Your task
Set out exactly every line of the entries below, starting at the line that holds "(∀ r, r ≠ ph.2.1" and stopping after the line that holds "((get16 s d).isSome".

Exercise data
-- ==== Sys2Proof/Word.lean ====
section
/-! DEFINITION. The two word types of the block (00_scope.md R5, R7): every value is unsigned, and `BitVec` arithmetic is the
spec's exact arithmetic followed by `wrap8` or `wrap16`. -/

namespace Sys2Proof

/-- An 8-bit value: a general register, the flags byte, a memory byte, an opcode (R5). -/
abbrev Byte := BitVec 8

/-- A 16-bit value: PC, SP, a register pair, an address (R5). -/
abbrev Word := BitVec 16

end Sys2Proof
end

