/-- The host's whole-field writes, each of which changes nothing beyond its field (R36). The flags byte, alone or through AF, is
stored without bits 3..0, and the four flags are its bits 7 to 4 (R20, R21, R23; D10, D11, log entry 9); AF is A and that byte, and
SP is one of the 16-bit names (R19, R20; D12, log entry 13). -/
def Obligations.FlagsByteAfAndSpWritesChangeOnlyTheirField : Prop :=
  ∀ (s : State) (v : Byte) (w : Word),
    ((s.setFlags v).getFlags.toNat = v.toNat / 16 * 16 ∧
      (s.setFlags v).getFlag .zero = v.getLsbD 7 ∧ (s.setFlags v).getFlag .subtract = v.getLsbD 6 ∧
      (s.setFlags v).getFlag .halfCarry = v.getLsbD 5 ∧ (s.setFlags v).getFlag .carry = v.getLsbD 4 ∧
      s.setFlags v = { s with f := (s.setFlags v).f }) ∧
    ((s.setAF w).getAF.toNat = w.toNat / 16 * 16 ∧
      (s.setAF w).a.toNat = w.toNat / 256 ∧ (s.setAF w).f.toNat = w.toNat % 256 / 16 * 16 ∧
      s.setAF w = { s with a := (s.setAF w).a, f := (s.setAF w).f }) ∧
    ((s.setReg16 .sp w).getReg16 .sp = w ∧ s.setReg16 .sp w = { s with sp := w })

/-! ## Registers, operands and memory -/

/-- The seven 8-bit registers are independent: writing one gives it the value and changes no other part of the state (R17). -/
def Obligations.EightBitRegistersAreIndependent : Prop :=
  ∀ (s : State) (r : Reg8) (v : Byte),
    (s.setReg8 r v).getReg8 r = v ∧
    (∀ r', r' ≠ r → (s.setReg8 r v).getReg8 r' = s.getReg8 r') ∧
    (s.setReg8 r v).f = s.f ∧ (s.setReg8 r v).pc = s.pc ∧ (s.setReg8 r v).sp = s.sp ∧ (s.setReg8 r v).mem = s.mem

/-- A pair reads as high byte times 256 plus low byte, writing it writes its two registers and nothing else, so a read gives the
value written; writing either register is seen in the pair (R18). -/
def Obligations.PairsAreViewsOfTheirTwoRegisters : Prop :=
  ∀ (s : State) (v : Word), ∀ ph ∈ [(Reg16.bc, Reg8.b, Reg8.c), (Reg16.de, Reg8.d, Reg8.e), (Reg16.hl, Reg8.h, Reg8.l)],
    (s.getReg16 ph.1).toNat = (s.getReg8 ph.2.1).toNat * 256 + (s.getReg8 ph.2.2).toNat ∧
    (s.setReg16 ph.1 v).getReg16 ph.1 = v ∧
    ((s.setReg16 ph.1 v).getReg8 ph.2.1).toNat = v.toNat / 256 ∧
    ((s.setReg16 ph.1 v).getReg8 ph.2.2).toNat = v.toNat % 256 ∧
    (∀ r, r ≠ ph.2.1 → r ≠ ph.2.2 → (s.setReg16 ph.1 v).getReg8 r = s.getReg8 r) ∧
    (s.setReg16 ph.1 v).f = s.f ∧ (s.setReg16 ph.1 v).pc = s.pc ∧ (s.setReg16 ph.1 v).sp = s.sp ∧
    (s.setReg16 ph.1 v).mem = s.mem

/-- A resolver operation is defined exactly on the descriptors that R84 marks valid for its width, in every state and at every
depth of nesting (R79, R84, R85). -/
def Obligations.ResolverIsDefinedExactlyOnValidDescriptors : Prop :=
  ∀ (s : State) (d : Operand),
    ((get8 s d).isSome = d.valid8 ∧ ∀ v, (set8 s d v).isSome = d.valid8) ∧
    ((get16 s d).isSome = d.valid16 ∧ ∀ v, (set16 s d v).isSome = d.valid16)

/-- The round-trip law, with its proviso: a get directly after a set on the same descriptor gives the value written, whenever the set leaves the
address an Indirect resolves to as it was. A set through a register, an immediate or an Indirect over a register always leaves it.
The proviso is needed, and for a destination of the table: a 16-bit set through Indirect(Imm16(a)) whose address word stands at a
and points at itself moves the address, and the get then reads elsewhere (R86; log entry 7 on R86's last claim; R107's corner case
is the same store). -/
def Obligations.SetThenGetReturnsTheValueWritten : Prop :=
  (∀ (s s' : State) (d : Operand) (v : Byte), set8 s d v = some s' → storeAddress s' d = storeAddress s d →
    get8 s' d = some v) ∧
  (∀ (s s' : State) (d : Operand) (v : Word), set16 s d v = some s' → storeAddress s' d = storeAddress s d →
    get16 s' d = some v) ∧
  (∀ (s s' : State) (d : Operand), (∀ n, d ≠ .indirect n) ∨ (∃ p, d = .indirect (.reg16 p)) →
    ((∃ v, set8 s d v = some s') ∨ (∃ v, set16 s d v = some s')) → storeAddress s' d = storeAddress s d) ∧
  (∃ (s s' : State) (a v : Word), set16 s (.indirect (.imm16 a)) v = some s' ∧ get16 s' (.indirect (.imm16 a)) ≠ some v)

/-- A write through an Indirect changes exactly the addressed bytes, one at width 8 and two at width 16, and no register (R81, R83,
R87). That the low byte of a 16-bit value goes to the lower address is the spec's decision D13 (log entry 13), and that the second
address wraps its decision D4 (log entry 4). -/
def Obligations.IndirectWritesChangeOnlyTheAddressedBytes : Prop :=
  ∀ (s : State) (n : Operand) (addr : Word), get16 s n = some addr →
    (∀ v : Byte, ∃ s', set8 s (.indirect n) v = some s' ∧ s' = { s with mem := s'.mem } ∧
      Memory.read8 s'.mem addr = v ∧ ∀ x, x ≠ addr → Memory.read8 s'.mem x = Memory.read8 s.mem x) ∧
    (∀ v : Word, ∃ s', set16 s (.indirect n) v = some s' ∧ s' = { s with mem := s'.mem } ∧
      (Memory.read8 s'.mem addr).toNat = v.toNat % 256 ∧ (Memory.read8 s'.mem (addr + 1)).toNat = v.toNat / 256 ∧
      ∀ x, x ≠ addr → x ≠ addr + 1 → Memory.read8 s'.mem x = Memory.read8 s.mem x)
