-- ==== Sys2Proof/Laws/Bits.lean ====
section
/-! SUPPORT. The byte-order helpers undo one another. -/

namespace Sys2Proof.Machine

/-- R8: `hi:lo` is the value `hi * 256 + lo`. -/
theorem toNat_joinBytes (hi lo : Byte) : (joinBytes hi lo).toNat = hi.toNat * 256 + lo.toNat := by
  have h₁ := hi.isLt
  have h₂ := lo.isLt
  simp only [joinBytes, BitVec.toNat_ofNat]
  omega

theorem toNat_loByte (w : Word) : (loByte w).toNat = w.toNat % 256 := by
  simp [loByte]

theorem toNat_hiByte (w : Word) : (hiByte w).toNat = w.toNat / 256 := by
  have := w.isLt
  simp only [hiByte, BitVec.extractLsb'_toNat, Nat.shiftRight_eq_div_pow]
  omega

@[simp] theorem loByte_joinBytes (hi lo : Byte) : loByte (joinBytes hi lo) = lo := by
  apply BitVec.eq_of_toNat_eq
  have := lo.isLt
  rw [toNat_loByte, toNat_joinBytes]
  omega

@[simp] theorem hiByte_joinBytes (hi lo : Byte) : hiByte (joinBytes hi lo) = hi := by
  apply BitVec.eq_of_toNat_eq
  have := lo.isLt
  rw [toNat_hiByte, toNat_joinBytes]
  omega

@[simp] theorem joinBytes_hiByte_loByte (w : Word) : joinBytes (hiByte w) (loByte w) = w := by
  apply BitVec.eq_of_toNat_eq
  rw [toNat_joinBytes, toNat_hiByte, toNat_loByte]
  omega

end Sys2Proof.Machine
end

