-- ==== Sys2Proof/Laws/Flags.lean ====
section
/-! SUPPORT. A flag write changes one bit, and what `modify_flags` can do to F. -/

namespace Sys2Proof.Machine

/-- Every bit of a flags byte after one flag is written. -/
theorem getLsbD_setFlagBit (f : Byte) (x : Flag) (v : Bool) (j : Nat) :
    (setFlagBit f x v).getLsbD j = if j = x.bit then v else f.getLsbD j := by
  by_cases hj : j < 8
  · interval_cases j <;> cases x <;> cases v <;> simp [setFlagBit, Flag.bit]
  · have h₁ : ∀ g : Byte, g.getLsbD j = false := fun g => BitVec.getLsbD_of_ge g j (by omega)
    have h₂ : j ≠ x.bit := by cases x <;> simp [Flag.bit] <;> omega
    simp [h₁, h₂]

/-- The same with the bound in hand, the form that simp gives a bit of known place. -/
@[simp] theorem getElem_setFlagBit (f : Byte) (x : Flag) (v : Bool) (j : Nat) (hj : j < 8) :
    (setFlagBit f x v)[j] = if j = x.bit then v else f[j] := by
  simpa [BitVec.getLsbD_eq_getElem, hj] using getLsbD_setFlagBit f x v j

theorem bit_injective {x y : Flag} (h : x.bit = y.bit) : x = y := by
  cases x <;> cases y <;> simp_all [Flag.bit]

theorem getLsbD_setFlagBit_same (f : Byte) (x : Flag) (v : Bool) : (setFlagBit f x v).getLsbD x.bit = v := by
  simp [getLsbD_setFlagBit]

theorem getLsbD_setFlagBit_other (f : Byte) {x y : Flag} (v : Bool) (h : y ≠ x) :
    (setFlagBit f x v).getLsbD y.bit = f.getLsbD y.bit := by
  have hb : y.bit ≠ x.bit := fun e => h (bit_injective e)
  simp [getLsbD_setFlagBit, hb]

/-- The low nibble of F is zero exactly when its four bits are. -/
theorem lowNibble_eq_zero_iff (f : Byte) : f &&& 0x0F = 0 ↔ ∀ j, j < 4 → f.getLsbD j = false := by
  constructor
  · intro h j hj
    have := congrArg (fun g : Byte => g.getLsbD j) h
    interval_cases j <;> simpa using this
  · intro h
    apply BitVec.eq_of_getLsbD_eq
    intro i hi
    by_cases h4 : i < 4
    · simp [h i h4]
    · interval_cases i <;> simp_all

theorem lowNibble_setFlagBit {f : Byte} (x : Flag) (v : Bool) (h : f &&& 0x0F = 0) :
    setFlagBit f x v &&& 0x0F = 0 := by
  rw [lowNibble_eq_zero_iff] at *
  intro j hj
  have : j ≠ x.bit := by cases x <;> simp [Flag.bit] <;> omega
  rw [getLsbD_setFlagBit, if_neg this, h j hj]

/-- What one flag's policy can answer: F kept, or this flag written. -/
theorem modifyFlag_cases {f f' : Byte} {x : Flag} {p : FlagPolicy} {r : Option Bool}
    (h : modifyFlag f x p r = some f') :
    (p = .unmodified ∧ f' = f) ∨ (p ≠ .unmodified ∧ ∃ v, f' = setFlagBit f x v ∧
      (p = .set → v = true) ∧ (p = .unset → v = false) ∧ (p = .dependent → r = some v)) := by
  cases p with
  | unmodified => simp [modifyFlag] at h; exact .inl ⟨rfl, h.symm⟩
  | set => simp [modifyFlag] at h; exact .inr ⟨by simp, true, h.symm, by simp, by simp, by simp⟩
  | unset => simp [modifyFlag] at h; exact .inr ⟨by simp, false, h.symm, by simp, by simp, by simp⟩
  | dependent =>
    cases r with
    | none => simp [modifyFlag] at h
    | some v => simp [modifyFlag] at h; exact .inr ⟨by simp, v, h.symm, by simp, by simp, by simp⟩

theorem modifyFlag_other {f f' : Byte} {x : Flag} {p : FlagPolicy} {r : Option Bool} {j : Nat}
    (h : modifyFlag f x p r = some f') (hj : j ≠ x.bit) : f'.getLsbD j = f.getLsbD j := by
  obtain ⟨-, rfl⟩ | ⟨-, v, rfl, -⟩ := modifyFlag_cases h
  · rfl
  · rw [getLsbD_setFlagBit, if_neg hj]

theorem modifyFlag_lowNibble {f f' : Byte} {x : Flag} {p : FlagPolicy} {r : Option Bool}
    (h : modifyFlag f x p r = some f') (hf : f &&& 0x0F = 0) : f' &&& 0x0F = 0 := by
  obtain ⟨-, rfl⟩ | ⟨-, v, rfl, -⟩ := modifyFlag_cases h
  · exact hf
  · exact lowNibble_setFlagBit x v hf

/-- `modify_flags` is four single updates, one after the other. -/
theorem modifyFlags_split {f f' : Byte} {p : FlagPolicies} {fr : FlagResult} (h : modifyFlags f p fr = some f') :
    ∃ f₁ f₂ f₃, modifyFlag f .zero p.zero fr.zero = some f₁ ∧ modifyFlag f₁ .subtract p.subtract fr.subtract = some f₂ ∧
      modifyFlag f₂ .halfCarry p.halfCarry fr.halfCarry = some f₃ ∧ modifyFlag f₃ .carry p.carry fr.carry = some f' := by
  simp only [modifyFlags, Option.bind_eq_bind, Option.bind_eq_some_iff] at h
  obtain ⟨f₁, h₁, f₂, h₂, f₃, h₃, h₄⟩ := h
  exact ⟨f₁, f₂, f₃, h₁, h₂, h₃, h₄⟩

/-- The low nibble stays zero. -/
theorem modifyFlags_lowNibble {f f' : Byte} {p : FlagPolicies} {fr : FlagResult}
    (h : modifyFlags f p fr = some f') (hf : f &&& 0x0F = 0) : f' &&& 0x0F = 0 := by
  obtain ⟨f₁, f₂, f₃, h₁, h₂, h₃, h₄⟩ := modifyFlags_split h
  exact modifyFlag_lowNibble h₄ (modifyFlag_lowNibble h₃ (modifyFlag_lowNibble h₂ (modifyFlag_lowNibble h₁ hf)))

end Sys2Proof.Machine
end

Exercise response
    (∀ r, r ≠ ph.2.1 → r ≠ ph.2.2 → (s.setReg16 ph.1 v).getReg8 r = s.getReg8 r) ∧
    (s.setReg16 ph.1 v).f = s.f ∧ (s.setReg16 ph.1 v).pc = s.pc ∧ (s.setReg16 ph.1 v).sp = s.sp ∧
    (s.setReg16 ph.1 v).mem = s.mem

/-- A resolver operation is defined exactly on the descriptors that R84 marks valid for its width, in every state and at every
depth of nesting (R79, R84, R85). -/
def Obligations.ResolverIsDefinedExactlyOnValidDescriptors : Prop :=
  ∀ (s : State) (d : Operand),
    ((get8 s d).isSome = d.valid8 ∧ ∀ v, (set8 s d v).isSome = d.valid8) ∧
    ((get16 s d).isSome = d.valid16 ∧ ∀ v, (set16 s d v).isSome = d.valid16)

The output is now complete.